Monday, January 5, 2009

Proposition 8: The New Bigotry

I had not planned to write about the controversy being exploited by each side of California’s Proposition 8. I did not care who voted for it, how much money was spent on it or the margin of its approval. As far as I was concerned the issue would play itself out in public opinion and in time become just another footnote of our culture. While the California Supreme Court is considering whether Proposition 8 violates the State Constitution, it is the effort to invalidate 18,000 gay marriages that changed my mind on writing about the issue to expose it as the sheer, unadulterated bigotry it is – our new bigotry.

However, where to start has been a bug-bear. Then it came to me –
Rush Limbaugh, who decided to lead the charge on the day after the election. He claimed that California’s passing of Proposition 8 told judges that they could not override what conservatives did in that ballot initiative, defining marriage as a legal bond only between a man and a woman. Although I think he is a huckster, such a digression obfuscates the point that Prop 8 is bigotry.

Rick Warren came to mind next. He is more of a media magnet than Rush these days and he is smooth. He refers to a “five-thousand-year . . . definition of marriage” with a smile, referring to Proposition 8 as a “free--speech issue.” Warren’s artful dodge is that he “objects to the redefinition of marriage.” Smooth sounding intolerance is still intolerance, which is at the core of bigotry.

By definition, “one who is strongly partial to one's own group, religion, race, or politics and is intolerant of those who differ” is a bigot. Bigotry is “the attitude, state of mind, or behavior characteristic of a bigot; intolerance.” The American Heritage® Dictionary of the English Language, Fourth Edition, also notes, “Bigot is first recorded in English in 1598 with the sense ‘a superstitious hypocrite.’"

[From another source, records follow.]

-- ==== Sys2Proof/Tests/Slice0.lean ====
section
/-! SUPPORT. Tests: the check of well-formedness, the decoder on bytes written out from the spec's
encodings, the vectors of 95_test_vectors, and for every statement with hypotheses a state and
operands that meet them. -/

namespace Sys2Proof.Tests

open Sys2Proof.Machine

/- Elaborated one after another: many tests at once exhaust the memory limit. -/
set_option Elab.async false

/-! ## Well-formedness -/

/-- The one check: a register operand above 11 is refused, in every place; 11 is admitted. -/
theorem test_wellFormed :
    (Instr.pshReg 12).wellFormed = false ∧ (Instr.movRegReg 12 0).wellFormed = false ∧
    (Instr.movRegReg 0 12).wellFormed = false ∧ (Instr.movLitOffReg 0 12 0).wellFormed = false ∧
    (Instr.movLitOffReg 0 0 12).wellFormed = false ∧
    (Instr.lshRegLit 12 0xFF).wellFormed = false ∧
    (Instr.movLitOffReg 0xFFFF 11 11).wellFormed = true := by
  decide

/-- An opcode map that gives two opcodes one byte is refused. -/
theorem test_opcodeMap_wf :
    ¬ (OpcodeMap.mk (Vector.replicate 50 0)).wf ∧ OpcodeMap.reference.wf := by
  decide +kernel

/-! ## Decoding -/

/-- The moves, from the layouts of 30_encoding R64 and the codes of R67. -/
theorem test_decode_moves :
    decode [0x10, 0x12, 0x34, 0xFF] = .ok (.movLitReg 0x1234 3, []) ∧
    decode [0x12, 0x02, 0x20, 0x00] = .ok (.movRegMem 2 0x2000, []) ∧
    decode [0x13, 0x20, 0x01, 0x03] = .ok (.movMemReg 0x2001 3, []) ∧
    decode [0x1B, 0x12, 0x34, 0xDE, 0xAD] = .ok (.movLitMem 0x1234 0xDEAD, []) ∧
    decode [0x1C, 0x02, 0x03] = .ok (.movRegPtrReg 2 3, []) ∧
    decode [0x1D, 0x20, 0x00, 0x02, 0x03] = .ok (.movLitOffReg 0x2000 2 3, []) ∧
    decode [0x50, 0xAB, 0x20, 0x00] = .ok (.mov8LitMem 0xAB 0x2000, []) ∧
    decode [0x51, 0x02, 0xFF, 0xFF] = .ok (.mov8RegMem 2 0xFFFF, []) ∧
    decode [0x52, 0x20, 0x01, 0x02] = .ok (.mov8MemReg 0x2001 2, []) ∧
    decode [0x11, 0x0E, 0x1B] = .ok (.movRegReg 2 3, []) := by
  decide +kernel

/-- The stack instructions, from the layouts of 30_encoding R64 and the codes of R67. -/
theorem test_decode_stack :
    decode [0x17, 0x12, 0x34] = .ok (.pshLit 0x1234, []) ∧
    decode [0x18, 0x0A] = .ok (.pshReg 10, []) ∧
    decode [0x1A, 0x03] = .ok (.pop 3, []) := by
  decide +kernel

/-- The arithmetic instructions, from the layouts of 30_encoding R64 and the codes of R67. -/
theorem test_decode_arithmetic :
    decode [0x3F, 0x80, 0x00, 0x02] = .ok (.addLitReg 0x8000 2, []) ∧
    decode [0x16, 0x00, 0x0A, 0x02] = .ok (.subLitReg 0x000A 2, []) ∧
    decode [0x1E, 0x02, 0x00, 0x0A] = .ok (.subRegLit 2 0x000A, []) ∧
    decode [0x1F, 0x02, 0x03] = .ok (.subRegReg 2 3, []) ∧
    decode [0x20, 0x01, 0x00, 0x02] = .ok (.mulLitReg 0x0100 2, []) ∧
    decode [0x21, 0x02, 0x03] = .ok (.mulRegReg 2 3, []) ∧
    decode [0x14, 0x0C, 0x0D] = .ok (.addRegReg 0 1, []) := by
  decide +kernel

/-- The logic instructions, from the layouts of 30_encoding R64 and the codes of R67. -/
theorem test_decode_logic :
    decode [0x2E, 0x02, 0x0F, 0xF0] = .ok (.andRegLit 2 0x0FF0, []) ∧
    decode [0x2F, 0x02, 0x03] = .ok (.andRegReg 2 3, []) ∧
    decode [0x30, 0x02, 0x00, 0x0F] = .ok (.orRegLit 2 0x000F, []) ∧
    decode [0x31, 0x02, 0x03] = .ok (.orRegReg 2 3, []) ∧
    decode [0x32, 0x02, 0xFF, 0xFF] = .ok (.xorRegLit 2 0xFFFF, []) ∧
    decode [0x33, 0x03, 0x0B] = .ok (.xorRegReg 3 11, []) ∧
    decode [0x34, 0x02] = .ok (.notReg 2, []) := by
  decide +kernel

/-- The shifts, from the layouts of 30_encoding R64 and the codes of R67. -/
theorem test_decode_shift :
    decode [0x26, 0x02, 0x04] = .ok (.lshRegLit 2 0x04, []) ∧
    decode [0x27, 0x02, 0x03] = .ok (.lshRegReg 2 3, []) ∧
    decode [0x2A, 0x02, 0x0F] = .ok (.rshRegLit 2 0x0F, []) ∧
    decode [0x2B, 0x02, 0x03] = .ok (.rshRegReg 2 3, []) := by
  decide +kernel

/-- Increment and decrement, from the layouts of 30_encoding R64 and the codes of R67. -/
theorem test_decode_inc_dec :
    decode [0x35, 0x02] = .ok (.incReg 2, []) ∧
    decode [0x36, 0x02] = .ok (.decReg 2, []) := by
  decide +kernel

/-- The equality jumps, from the layouts of 30_encoding R64 and the codes of R67. -/
theorem test_decode_equality_jumps :
    decode [0x15, 0x00, 0x03, 0x00, 0x40] = .ok (.jmpNotEq 0x0003 0x0040, []) ∧
    decode [0x40, 0x02, 0x00, 0x06] = .ok (.jneReg 2 0x0006, []) ∧
    decode [0x3E, 0x02, 0x12, 0x00] = .ok (.jeqReg 2 0x1200, []) ∧
    decode [0x41, 0x00, 0x00, 0x12, 0x00] = .ok (.jeqLit 0x0000 0x1200, []) := by
  decide +kernel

What I am writing about is bigotry as an ideology. The obvious form is racism characterized by hostility, a belief in inferiority and an assumption that one race is superior to another. Today that is considered a human rights violation. Another form is sexism, characterized by judgments based upon gender rather than upon individualism and an assumption that one sex is superior to another. Other forms include fascism, nationalism, ageism, classism and pretty much any where narrow mindedness and stereotypes overcome logical thinking.

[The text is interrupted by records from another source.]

-- ==== Sys2Proof/Word.lean ====
section
/-! DEFINITION. The widths of the spec's data: bytes, 32-bit registers and command words (R11, R90), 64-bit
micro-op words (R95) and buffer addresses (R9), 128-bit vectors (R18), and one sample held in 32 bits (R13). -/

namespace Sys2Proof

/-- One byte of the memory space (R14). -/
abbrev Byte := BitVec 8

/-- A host-visible register or a command word (R11, R90). -/
abbrev Word := BitVec 32

/-- A micro-op word (R95). -/
abbrev UWord := BitVec 64

/-- A buffer address as the registers hold it (R9). -/
abbrev Addr := BitVec 64

/-- A vector register's content (R18, R40). -/
abbrev Vec := BitVec 128

/-- One sample of any format, in the low bits; a U8 or U16 sample has its upper bits 0 (R13). -/
abbrev Sample := BitVec 32

end Sys2Proof
end

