-- ==== Sys2Proof/Machine/Bus.lean ====
section
/-! DEFINITION. The bus (R20, R22, R26 to R36, R60, R74, R281): what an access of a master does, what one turn of
the whole machine does, and the host syntax of R101 and R102 as lists of accesses. -/

namespace Sys2Proof.Machine

/-! ### Register accesses (R22, R26 to R36) -/

/-- A write to CMD. While a launch runs it is not accepted and changes no register (R27); otherwise the word is
decoded (R90 to R94) and its instruction runs, or it is illegal (R93). -/
def writeCommand (m : Master) (w : Word) (s : State) : Outcome State :=
  match s.phase with
  | .busy => .next (s.respond m .done)
  | .idle =>
    match decodeCommand w with
    | .ok i => exec i { s with issuer := m }
    | .error _ => .next (rejectCommand w { s with issuer := m })

/-- An aligned 32-bit write of a register (R22, R30, R31 to R36). -/
def writeRegister (m : Master) (name : RegName) (w : Word) (s : State) : Outcome State :=
  match name with
  | .cmd => writeCommand m w s
  | .status => .next (s.respond m .done)
  | .srcBaseLo => .next ({ s with regs := s.regs.write .srcBaseLo w }.respond m .done)
  | .srcBaseHi => .next ({ s with regs := s.regs.write .srcBaseHi w }.respond m .done)
  | .dstBaseLo => .next ({ s with regs := s.regs.write .dstBaseLo w }.respond m .done)
  | .dstBaseHi => .next ({ s with regs := s.regs.write .dstBaseHi w }.respond m .done)
  | .srcStride => .next ({ s with regs := s.regs.write .srcStride w }.respond m .done)
  | .dstStride => .next ({ s with regs := s.regs.write .dstStride w }.respond m .done)
  | .width => .next ({ s with regs := s.regs.write .width w }.respond m .done)
  | .height => .next ({ s with regs := s.regs.write .height w }.respond m .done)

/-- The access reaches a byte of the register block (R22); one of no bytes counts by its address (log 13). -/
def touchesRegBlock (p : Params) (addr bytes : Nat) : Bool :=
  decide (addr < p.regBase + regBlockSize ∧ (p.regBase ≤ addr ∨ p.regBase < addr + bytes))

/-- The access is not an aligned 32-bit one of the block (R35). -/
def badRegAccess (p : Params) (addr bytes : Nat) : Bool :=
  decide (bytes ≠ 4 ∨ addr < p.regBase ∨ (addr - p.regBase) % 4 ≠ 0)

/-- A register write at a host address (R22, R34, R35). -/
def regWriteAccess (m : Master) (addr bytes : Nat) (w : Word) (s : State) : Outcome State :=
  if !touchesRegBlock s.params addr bytes then .next (s.respond m .unclaimed)
  else if badRegAccess s.params addr bytes then .fault .regAccess
  else
    match RegName.ofOffset (addr - s.params.regBase) with
    | some name => writeRegister m name w s
    | none => .next (s.respond m .done)

/-- A register read at a host address (R22, R34, R35). -/
def regReadAccess (m : Master) (addr bytes : Nat) (s : State) : Outcome State :=
  if !touchesRegBlock s.params addr bytes then .next (s.respond m .unclaimed)
  else if badRegAccess s.params addr bytes then .fault .regAccess
  else
    match RegName.ofOffset (addr - s.params.regBase) with
    | some name => .next (s.respond m (.data (s.readReg name)))
    | none => .next (s.respond m (.data 0))

/-! ### Memory accesses (R60, R73, R74) -/

/-- A byte of a running launch's buffers (R74). -/
def inLaunchBuffers (s : State) (a : Addr) : Bool :=
  inReadSet s.latch (a.toNat : Int) || inWriteSet s.latch (a.toNat : Int)

/-- A master writes a byte of memory; during a launch a byte of RS or WS may not be written (R74). -/
def memWriteAccess (m : Master) (a : Addr) (b : Byte) (s : State) : Outcome State :=
  match s.phase with
  | .idle => .next ({ s with mem := s.mem.write a.toNat b }.respond m .done)
  | .busy =>
    if inLaunchBuffers s a then .fault .concurrentAccess
    else .next ({ s with mem := s.mem.write a.toNat b }.respond m .done)

/-- A master reads a byte of memory; during a launch a byte of WS reads as a drawn value (R74). -/
def memReadAccess (m : Master) (a : Addr) (s : State) : Outcome State :=
  match s.phase with
  | .idle => .next (s.respond m (.byte (s.mem.read a.toNat)))
  | .busy =>
    if inWriteSet s.latch (a.toNat : Int) then
      .next ({ s with draws := s.draws + 1 }.respond m (.byte (Config.freeByte s.draws)))
    else .next (s.respond m (.byte (s.mem.read a.toNat)))

/-- What an access does. -/
def access (m : Master) (a : Access) (s : State) : Outcome State :=
  match a with
  | .regWrite addr bytes w => regWriteAccess m addr bytes w s
  | .regRead addr bytes => regReadAccess m addr bytes s
  | .memWrite addr b => memWriteAccess m addr b s
  | .memRead addr => memReadAccess m addr s
  | .reset => .next (resetUnit s)

/-! ### One turn of the machine -/

/-- A micro-op word at the datapath's input: decoded and run, or reserved (R99). -/
def runUopWord (u : UWord) (s : State) : Outcome State :=
  match decodeUop u with
  | .ok i => exec i s
  | .error _ => .fault .reservedUop

/-- One turn: a micro-op word at the datapath's input, else the access that is due, else the launch goes on, else
the turn passes and nothing else changes (R20, R28, R42, R273; the order is log 5). -/
def turn (s : State) : Outcome State :=
  match s.uopWord with
  | some u => runUopWord u { s with uopWord := none }
  | none =>
    match s.due with
    | some (m, a) => access m a s.takeTurn
    | none =>
      match s.phase with
      | .busy => resumeLaunch s
      | .idle => .next s.takeTurn

/-! ### Host syntax (R101, R102) -/

/-- `wr REG, imm` (R101). -/
def wr (p : Params) (r : RegName) (w : Word) : Access := .regWrite (p.regBase + r.offset) 4 w

/-- `rd REG` (R101). -/
def rd (p : Params) (r : RegName) : Access := .regRead (p.regBase + r.offset) 4

/-- `filter.<mode>.<fmt> [align]` (R101). -/
def filterCommand (p : Params) (m : Mode) (fmt : Fmt) (align : Bool) : Access :=
  wr p .cmd (encodeCommand m fmt align)

/-- `filter.copy.<fmt>` (R102). -/
def filterCopy (p : Params) (fmt : Fmt) (align : Bool) : Access := filterCommand p .pass fmt align

/-- `filter.skip.<fmt>` (R102). -/
def filterSkip (p : Params) (fmt : Fmt) (align : Bool) : Access := filterCommand p .undef fmt align

/-- `setsrc base, stride` (R102). -/
def setsrc (p : Params) (base : Addr) (stride : Word) : List Access :=
  [wr p .srcBaseLo (base.extractLsb' 0 32), wr p .srcBaseHi (base.extractLsb' 32 32), wr p .srcStride stride]

/-- `setdst base, stride` (R102). -/
def setdst (p : Params) (base : Addr) (stride : Word) : List Access :=
  [wr p .dstBaseLo (base.extractLsb' 0 32), wr p .dstBaseHi (base.extractLsb' 32 32), wr p .dstStride stride]

/-- `setgeom w, h` (R102). -/
def setgeom (p : Params) (w h : Word) : List Access := [wr p .width w, wr p .height h]

end Sys2Proof.Machine
end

It is the will of 52% of a voting public over 48% that
changed the stance of California’s Attorney General Jerry Brown. He has filed suit to overturn the Proposition, writing that the courts have already said that the right to marry is protected as an “inalienable right.” Brown writes further that a “tyranny of the majority” would be established if a ballot initiative could to take away an inalienable right. This is something that the Constitution was designed to prevent.

sponsors of Proposition 8 are championed by Kenneth Starr, dean of Pepperdine University's law school and the former independent counsel who investigated President Bill Clinton. He argues that by upholding the initiative and invalidating 18,000 same-sex weddings performed before the election, the court would preserve the people's lawmaking powers. "Proposition 8's brevity is matched by its clarity,” Starr wrote. “There are no conditional clauses, exceptions, exemptions or exclusions." He would know since he was one of its authors.

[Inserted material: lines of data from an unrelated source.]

/-- What a minimum and a maximum keep of their operands, the network keeps of its inputs. -/
theorem forall_sortNetwork {P : α → Prop} (hmn : ∀ x y, P x → P y → P (mn x y))
    (hmx : ∀ x y, P x → P y → P (mx x y)) {t : Vector α 8} (ht : ∀ k : Fin 8, P t[k]) (k : Fin 8) :
    P (sortNetwork mn mx t)[k] := by
  refine List.foldlRecOn (motive := fun u => ∀ k : Fin 8, P u[k]) _ _ ht (fun u hu ij _ k => ?_) k
  rw [getElem_comparator]
  split_ifs
  · exact hmx _ _ (hu _) (hu _)
  · exact hmn _ _ (hu _) (hu _)
  · exact hu k

/-- A comparator that gives its two inputs in some order leaves them or swaps them, so the network permutes. -/
theorem sortNetwork_perm (horder : ∀ x y, mn x y = x ∧ mx x y = y ∨ mn x y = y ∧ mx x y = x) (t : Vector α 8) :
    (sortNetwork mn mx t).toList.Perm t.toList := by
  rw [← Vector.perm_iff_toList_perm]
  refine List.foldlRecOn (motive := fun u : Vector α 8 => u.Perm t) _ _ (.refl t) fun u hu ij _ => .trans ?_ hu
  obtain ⟨hmn, hmx⟩ | ⟨hmn, hmx⟩ := horder u[ij.1] u[ij.2]
  · have hsame : comparator mn mx u ij = u := by
      rw [comparator, hmn, hmx]
      simp
    rw [hsame]
  · have hswap : comparator mn mx u ij = u.swap ij.1 ij.2 := by
      rw [comparator, hmn, hmx]
      rfl
    rw [hswap]
    exact Vector.swap_perm ..

end Network

/-! ### The network sorts (R162) -/

/-- Bit n of table k is bit k of n, so that bit n of the eight tables runs through all vectors of eight bits, and one
run of the network over the tables is its run on every such vector. -/
def truthTables : Vector (BitVec 256) 8 := Vector.ofFn fun k => BitVec.ofFnLE fun n => n.val.testBit k

theorem truthTables_sorted : ∀ i j : Fin 8, i ≤ j →
    (sortNetwork (· &&& ·) (· ||| ·) truthTables)[i] &&& (sortNetwork (· &&& ·) (· ||| ·) truthTables)[j] =
      (sortNetwork (· &&& ·) (· ||| ·) truthTables)[i] := by
  decide +kernel

theorem map_truthTables (t : Vector Bool 8) : truthTables.map (·.getLsbD (Nat.ofBits fun k => t[k])) = t := by
  have hlt : Nat.ofBits (fun k : Fin 8 => t[k]) < 256 := Nat.ofBits_lt_two_pow _
  ext k hk
  simp only [truthTables, Vector.getElem_map, Vector.getElem_ofFn, BitVec.getLsbD_ofFnLE, dif_pos hlt]
  exact Nat.testBit_ofBits_lt _ k hk

theorem sortNetwork_bits_sorted (t : Vector Bool 8) {i j : Fin 8} (hij : i ≤ j)
    (hi : (sortNetwork and or t)[i] = true) : (sortNetwork and or t)[j] = true := by
  have hbit (k : Fin 8) := getElem_map_sortNetwork (mn' := and) (mx' := or)
    (f := fun x : BitVec 256 => x.getLsbD (Nat.ofBits fun k : Fin 8 => t[k]))
    (fun _ _ => BitVec.getLsbD_and) (fun _ _ => BitVec.getLsbD_or) truthTables k
  rw [map_truthTables] at hbit
  rw [← hbit] at hi ⊢
  rw [← truthTables_sorted i j hij, BitVec.getLsbD_and, Bool.and_eq_true] at hi
  exact hi.2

Although I am not a lawyer, it occurs to me that there is also the pesky matter of ex post facto law, also known as retroactive law and prohibited by the Constitution. The American Heritage® New Dictionary of Cultural Literacy, Third Edition, says, “A law that makes illegal an act that was legal when committed . . . “In the case of Proposition 8, same-sex marriages may no longer be performed, at least for now. However, to invalidate marriages performed while they were legal makes the Proposition an ex post facto law.

The new bigotry has plenty of articulate spokespeople to espouse its specious cause. I would be interested to know what they think about repealing laws that prohibited marriages between blacks and whites. But that is the old bigotry.